Description of the task: Output the entries below exactly, from the first line to the line holding "def execGetReading (s", both included.

*** Opening of Material to process ***

-- ==== Sys2Proof/Machine/Decoder.lean ====
section
/-! DEFINITION. The protocol state machine (spec/43_decoder.md): `GET_READING` and the twelve stage steps. -/

namespace Sys2Proof.Machine

/-- `GET_READING` (R165): ignored, not queued, while an attempt runs (R183). -/
def execGetReading (s : State) : Result := .next (if s.busy then s else { s with start := true })

/-- The result `Failed{Unknown}` with zero value bytes, an empty frame, no bit received (R166, R245). -/
def clearResult (s : State) : State :=
  { s with
    resValid := false, resReason := .unknown, humI := 0, humF := 0, tmpI := 0, tmpF := 0, frame := [], bitIdx := 0 }

/-- The attempt begins (R166). -/
def beginAttempt (s : State) : State :=
  { driveLow (clearResult s) with
    start := false, busy := true, donef := false, t0 := nowOf s, stage := .reset, phase := .skip }

/-- `ST_IDLE` (R166). -/
def execStIdle (s : State) : Result := .next (if s.start then beginAttempt s else s)

/-- `ST_RESET` (R167). -/
def execStReset (s : State) : Result :=
  .next (if resetLow s ≤ elapsed s then { s with stage := .release } else s)

/-- `ST_RELEASE` (R168). -/
def execStRelease (s : State) : Result :=
  .next { releaseLine s with t0 := nowOf s, stage := .synclow, phase := .skip }

/-- The end of the `SYNCLOW` measurement with sample `w` (R172). -/
def synclowDone (w : Time) (s : State) : State :=
  if ackTooShort w then failWith .syncTimeout1 { s with sample := w, phase := .skip }
  else { s with sample := w, phase := .skip, stage := .synchigh, t0 := nowOf s }

/-- `synclow_step` in a given phase (R172). -/
def synclowStep (ph : Phase) (s : State) : Result :=
  match synclowPulse ph s with
  | .wait => .next s
  | .lead => .next { s with phase := .lead }
  | .trail t => .next { s with ts := t, phase := .trail }
  | .done w => .next (synclowDone w s)

/-- `ST_SYNCLOW_SKIP` (R169). -/
def execStSynclowSkip (s : State) : Result := synclowStep .skip s

/-- `ST_SYNCLOW_LEAD` (R170). -/
def execStSynclowLead (s : State) : Result := synclowStep .lead s

/-- `ST_SYNCLOW_TRAIL` (R171). -/
def execStSynclowTrail (s : State) : Result := synclowStep .trail s

/-- `ST_SYNCHIGH` (R173). -/
def execStSynchigh (s : State) : Result :=
  match synchighPoll s with
  | .hit t => .next { s with stage := .receivebits, phase := .skip, t0 := t }
  | .timeout => .next (failWith .syncTimeout2 s)
  | .pending => .next s

/-- Where the attempt goes once `n` bits are stored: to `VALIDATE` after the fortieth, else to the next cell, whose
origin is taken now (R177). -/
def afterBit (n : Nat) (s : State) : State :=
  if n = Config.nBits then { s with stage := .validate } else { s with t0 := nowOf s }

/-- A bit has been received (R177): store it at `BITIDX` as it was before the step, and go on. -/
def takeBit (w : Time) (s : State) : Result :=
  match storeBit s.frame s.bitIdx.toNat (bitOf w) with
  | some m => .next (afterBit (s.bitIdx.toNat + 1) { s with sample := w, phase := .skip, frame := m, bitIdx := s.bitIdx + 1 })
  | none => .fault .frameAddress

/-- The end of a bit's measurement with sample `w` (R177). -/
def rxDone (w : Time) (s : State) : Result :=
  if w = 0 then .next (failWith .dataTimeout { s with sample := w, phase := .skip }) else takeBit w s

/-- `rx_step` in a given phase (R177). -/
def rxStep (ph : Phase) (s : State) : Result :=
  match rxPulse ph s with
  | .wait => .next s
  | .lead => .next { s with phase := .lead }
  | .trail t => .next { s with ts := t, phase := .trail }
  | .done w => rxDone w s

/-- `ST_RX_SKIP` (R174). -/
def execStRxSkip (s : State) : Result := rxStep .skip s

/-- `ST_RX_LEAD` (R175). -/
def execStRxLead (s : State) : Result := rxStep .lead s

/-- `ST_RX_TRAIL` (R176). -/
def execStRxTrail (s : State) : Result := rxStep .trail s

/-- The frame becomes the valid result (R178). -/
def publishFrame (s : State) : State :=
  { s with
    resValid := true, humI := Memory.read s.frame 0, humF := Memory.read s.frame 1,
    tmpI := Memory.read s.frame 2, tmpF := Memory.read s.frame 3, stage := .done }

/-- `ST_VALIDATE` (R178). -/
def execStValidate (s : State) : Result :=
  .next (if frameValid s.frame then publishFrame s else failWith .checksumMismatch s)

/-- `ST_DONE` (R179). -/
def execStDone (s : State) : Result := .next (endAttempt s)

end Sys2Proof.Machine
end

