-- ==== Sys2Proof/Machine/Core.lean ====
section
/-! DEFINITION. The machine as the host runs it. -/

def Sys2Proof.core : Host.Core := { State := Sys2Proof.Machine.State, Fault := Sys2Proof.Machine.Fault, Refusal := Sys2Proof.Machine.Refusal, step := Sys2Proof.Machine.step, reset := Sys2Proof.Machine.State.reset }
end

*** Close of Material to process ***

Task output:
-- ==== Sys2Proof/Machine/Decoder.lean ====
section
/-! DEFINITION. The protocol state machine (spec/43_decoder.md): `GET_READING` and the twelve stage steps. -/

namespace Sys2Proof.Machine

/-- `GET_READING` (R165): ignored, not queued, while an attempt runs (R183). -/
def execGetReading (s : State) : Result := .next (if s.busy then s else { s with start := true })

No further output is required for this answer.